[AIM OF THE EXERCISE]:
Range to reproduce from the entries below: the line with "stop stands. -/", the line with "end (R399). -/", and every line in between. Give them exactly and give nothing else.

[DATASET CONTENT]:
□ □ □ □

-- ==== Sys2Proof/Machine/State.lean ====
section
/-! DEFINITION. The state of the block as plain data: the register file, everything that the chapters give the block
beyond its registers, the Sinter array and the queue of waiting commands. Sparse tables are lists of key and value in
the canonical form of Machine/Bits.lean. -/

namespace Sys2Proof.Machine

/-! ### Authority, stop actions (R13, R23, R25) -/

/-- Authority state of an axis on one die (R417). -/
inductive Auth where
  | safe | armed | run
  deriving DecidableEq, Repr, Inhabited

/-- Stop actions that the Vent die applies (R23, R421). `none` is the action of an axis that was only ARMED. -/
inductive StopAct where
  | none | coast | shortLow | shortHigh
  deriving DecidableEq, Repr, Inhabited

/-- The rows of R25, from the lowest precedence to the highest. `idle` means that no stop stands. -/
inductive Cause where
  | idle | other | link | bstuv | tsd | vds
  deriving DecidableEq, Repr, Inhabited

/-! ### Time (R6, R62) -/

/-- The core clock: cycles of 2.5 ns, the cycle of the last release of reset, from which the time base counts, and the
cycle of the tick that opened the frame. -/
structure Clock where
  now : Nat := 0
  base : Nat := 0
  frameStart : Nat := 0
  ticked : Bool := false
  deriving DecidableEq, Repr, Inhabited

/-! ### Supplies and resets (chapter 19) -/

/-- Reset conditions that hold the control-die logic (R410), the warden's start-up state and the retention record. -/
structure SysState where
  inReset : Bool := true
  vcoreLow : Bool := true
  vddaLow : Bool := true
  vioLow : Bool := true
  pllBad : Bool := true
  /-- Level of the TESTEN pin: a high level holds the control-die logic in reset (R440). -/
  testen : Bool := false
  /-- VIO and VDDA below their warning thresholds (R409). -/
  vioWarn : Bool := true
  vddaWarn : Bool := true
  /-- Cause of a warm or watchdog reset that waits for a programming pulse to end (R399). -/
  held : Option Nat := none
  /-- Host-push boot selected by the BOOTMODE pins, sampled at the release (R440). -/
  bootmode : Nat := 0
  portUp : Bool := false
  calInit : Bool := true
  sealed : Bool := false
  /-- SHA-256 digest of the image whose journal stands in the retention domain (R60). -/
  retDigest : Option Nat := none
  deriving DecidableEq, Repr, Inhabited

/-! ### Geyser (chapter 3) -/

/-- A commit between GO and its swap (R69): whether the validation has ended, whether it reached the guard, and how many
ticks away the swap is. -/
structure Commit where
  validated : Bool
  deferred : Bool
  ticksLeft : Nat
  deriving DecidableEq, Repr, Inhabited

/-- The frame scheduler beyond its registers. -/
structure GeyState where
  /-- Slots that have started in this frame, one bit each. -/
  started : Nat := 0
  /-- Axes whose program has started at its slot in this frame, one bit each. -/
  ran : Nat := 0
  /-- Slots that are late and waiting for their resource (R67). -/
  late : Nat := 0
  commit : Option Commit := none
  /-- Core cycle of the last SYNCIN edge, while edges arrive (R73). -/
  master : Option Nat := none
  inCnt : Nat := 0
  outCnt : Nat := 0
  /-- The tick whose SYNCOUT pulse has not ended (R72). -/
  syncAt : Option Nat := none
  /-- Length of the frame that ended at the last tick (R188). -/
  prevLen : Nat := 0
  /-- The throttle scale s16 of the last tick (R429). -/
  s16 : Nat := 65536
  deriving DecidableEq, Repr, Inhabited

/-! ### Leg units (chapter 4) -/

/-- The steps of a refresh sequence (R90): waiting for the low gate's turn-on, low gate on, waiting for the high gate's
turn-on; `due` has still to switch the high gate off. -/
inductive RefStep where
  | off | due | lowWait | low | highWait
  deriving DecidableEq, Repr, Inhabited

/-- A phase leg unit beyond its registers: command lines, pending turn-on, float requests, refresh sequence. -/
structure LegUnit where
  hcmd : Bool := false
  lcmd : Bool := false
  /-- A turn-on waiting for its dead time: `true` the high gate, `false` the low gate, and the fine step at which the dead
  time ends, counted from power-on (R81). -/
  pend : Option Bool := none
  pendAt : Nat := 0
  /-- The axis has left RUN; both lines fall in the next core cycle (R98). -/
  leaving : Bool := false
  /-- The commutation unit's float request (R87). -/
  cfloat : Bool := false
  /-- A duty written since RUN entry stands in LEG_SDUTY (R88). -/
  written : Bool := false
  /-- The low gate was on at some time in the running carrier (R89). -/
  lowSeen : Bool := false
  ref : RefStep := .off
  /-- A refresh that fell due while the leg floated (R91). -/
  refDue : Bool := false
  /-- LEG_STAT.MINP as it stood before the edges of the running carrier were last computed (R82, R260). -/
  minpWas : Bool := false
  /-- Core cycle at which the running carrier began, and its length (R78). -/
  cAt : Nat := 0
  cLen : Nat := 0
  /-- Fine steps, from power-on, at which the high command last rose (R84) and at which the low command of the refresh in
  progress rose (R90). -/
  hOnAt : Nat := 0
  lOnAt : Nat := 0
  deriving DecidableEq, Repr, Inhabited

/-- A brake leg unit beyond its registers (R95): the largest duty written in this frame. -/
structure BrakeUnit where
  next : Nat := 0
  wrote : Bool := false
  deriving DecidableEq, Repr, Inhabited

/-! ### The Vent die (chapters 5 and 19) -/

/-- Configuration of one leg held by the Vent die (R57): the words of LEG_CFG and LEG_GDRV, or of BRK_CFG and
BRK_GDRV. -/
structure VLegCfg where
  cfg : Word := 0
  gdrv : Word := 0
  deriving DecidableEq, Repr, Inhabited

/-- One gate of a phase leg with its VDS comparator (R99, R106). -/
structure VGate where
  on : Bool := false
  /-- The last turn-off used the soft-off step ISOFT. -/
  soft : Bool := false
  /-- The gate has been on, so that its comparator watched. -/
  watch : Bool := false
  /-- Core cycle at which the last turn-off began. -/
  offAt : Nat := 0
  /-- Core cycle at which the gate was last commanded off, on or not (R85). -/
  cmdOff : Option Nat := none
  /-- VDSH or VDSL. -/
  vds : Bool := false
  deriving DecidableEq, Repr, Inhabited

/-- One phase leg on the Vent die. -/
structure VLeg where
  h : VGate := {}
  l : VGate := {}
  /-- Both gates held off by the interlock until one command falls (R86). -/
  ilock : Bool := false
  /-- The high gate is held off for the rest of the carrier (R104), or after BSTUV (R105). -/
  inh : Bool := false
  /-- A turn-on of the Vent die itself, or one that it holds back, waiting for its dead time: `true` the high gate; and the
  core cycle at which the dead time ends (R85, R113). -/
  pend : Option Bool := none
  pendAt : Nat := 0
  /-- A refresh sequence of a Vent-applied SHORT_HIGH, the core cycle at which its low gate turned on, and how many
  sequences the standing action has had (R92). -/
  ref : RefStep := .off
  lOnAt : Nat := 0
  refs : Nat := 0
  bstuv : Bool := false
  xlockf : Bool := false
  blkcnt : Nat := 0
  bstinh : Nat := 0
  dtfix : Nat := 0
  xlock : Nat := 0
  /-- XLOCK at the last valid heartbeat, and the frames in a row in which it rose (R111). -/
  xlockHb : Nat := 0
  xlockRun : Nat := 0
  deriving DecidableEq, Repr, Inhabited

/-- One brake leg on the Vent die. -/
structure VBrake where
  cmp : Bool := false
  gate : Bool := false
  soft : Bool := false
  /-- Level of the brake command line (R95). -/
  cmd : Bool := false
  /-- The 10 µs hold after a short (R112). -/
  hold : Bool := false
  /-- Core cycle at which the last turn-off began (R96, R106). -/
  offAt : Option Nat := none
  sc : Bool := false
  sccnt : Nat := 0
  clamps : Nat := 0
  deriving DecidableEq, Repr, Inhabited

/-- One axis on the Vent die. -/
structure VAxis where
  st : Auth := .safe
  act : StopAct := .none
  cause : Cause := .idle
  /-- Core cycle of the decision of R113 for the standing action. -/
  actAt : Nat := 0
  trip : Bool := false
  link : Bool := false
  tsd : Bool := false
  gang : Bool := false
  stops : Nat := 0
  /-- Open arming challenge: the warden's N1 and the die's N2 (R418). -/
  chal : Option (Nat × Nat) := none
  /-- Valid heartbeats since ARM_ACK that carried a state other than RUN (R420). -/
  noRun : Nat := 0
  deriving DecidableEq, Repr, Inhabited

/-- The first two short-circuit detections (R108), with the first's time stamp in 2.5 ns steps. -/
structure VFirst where
  valid1 : Bool := false
  leg1 : Nat := 0
  side1 : Bool := false
  stamp1 : Nat := 0
  valid2 : Bool := false
  leg2 : Nat := 0
  side2 : Bool := false
  sim : Bool := false
  delta : Nat := 0
  deriving DecidableEq, Repr, Inhabited

/-- The configuration sent over the Vent link beside the leg words: TSD and HSD (R426), policies and fallbacks are in
LEG_CFG, the axes' pairing (R42), brake axes in BRK_CFG. -/
structure VentCfg where
  legs : List (Nat × VLegCfg) := []
  /-- Brake legs; `none` for a brake leg without a LEG record (R93). -/
  brakes : List (Nat × Option VLegCfg) := []
  tsd : Nat := 160
  hsd : Nat := 4
  /-- Axes of six-phase and parallel pairs: bit k set when A(2⌊k/2⌋) and its neighbour are ganged. -/
  gang : Nat := 0
  deriving DecidableEq, Repr, Inhabited

/-- The boundary-scan and TAP state (R456 to R461). -/
inductive TapInstr where
  | extest | sample | idcode | clamp | highz | bypass
  deriving DecidableEq, Repr, Inhabited

/-- The TAP and the boundary cells. -/
structure Tap where
  /-- The instruction register: IDCODE after a TAP reset. -/
  ir : BitVec 4 := 2
  /-- The bits that the last pass through Capture-IR has loaded and shifted out. -/
  irOut : Option (BitVec 4) := none
  /-- Update latches of the 91 boundary cells (R458). -/
  latch : BitVec 91 := 0
  /-- The selected data register as it was last captured. -/
  sample : BitVec 91 := 0
  /-- A high-voltage node stands above 5 V (R460). -/
  hv : Bool := false
  deriving DecidableEq, Repr, Inhabited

□ □ □ □

[SOLVED EXERCISE]:
/-- The rows of R25, from the lowest precedence to the highest. `idle` means that no stop stands. -/
inductive Cause where
  | idle | other | link | bstuv | tsd | vds
  deriving DecidableEq, Repr, Inhabited

/-! ### Time (R6, R62) -/

/-- The core clock: cycles of 2.5 ns, the cycle of the last release of reset, from which the time base counts, and the
cycle of the tick that opened the frame. -/
structure Clock where
  now : Nat := 0
  base : Nat := 0
  frameStart : Nat := 0
  ticked : Bool := false
  deriving DecidableEq, Repr, Inhabited

/-! ### Supplies and resets (chapter 19) -/

/-- Reset conditions that hold the control-die logic (R410), the warden's start-up state and the retention record. -/
structure SysState where
  inReset : Bool := true
  vcoreLow : Bool := true
  vddaLow : Bool := true
  vioLow : Bool := true
  pllBad : Bool := true
  /-- Level of the TESTEN pin: a high level holds the control-die logic in reset (R440). -/
  testen : Bool := false
  /-- VIO and VDDA below their warning thresholds (R409). -/
  vioWarn : Bool := true
  vddaWarn : Bool := true
  /-- Cause of a warm or watchdog reset that waits for a programming pulse to end (R399). -/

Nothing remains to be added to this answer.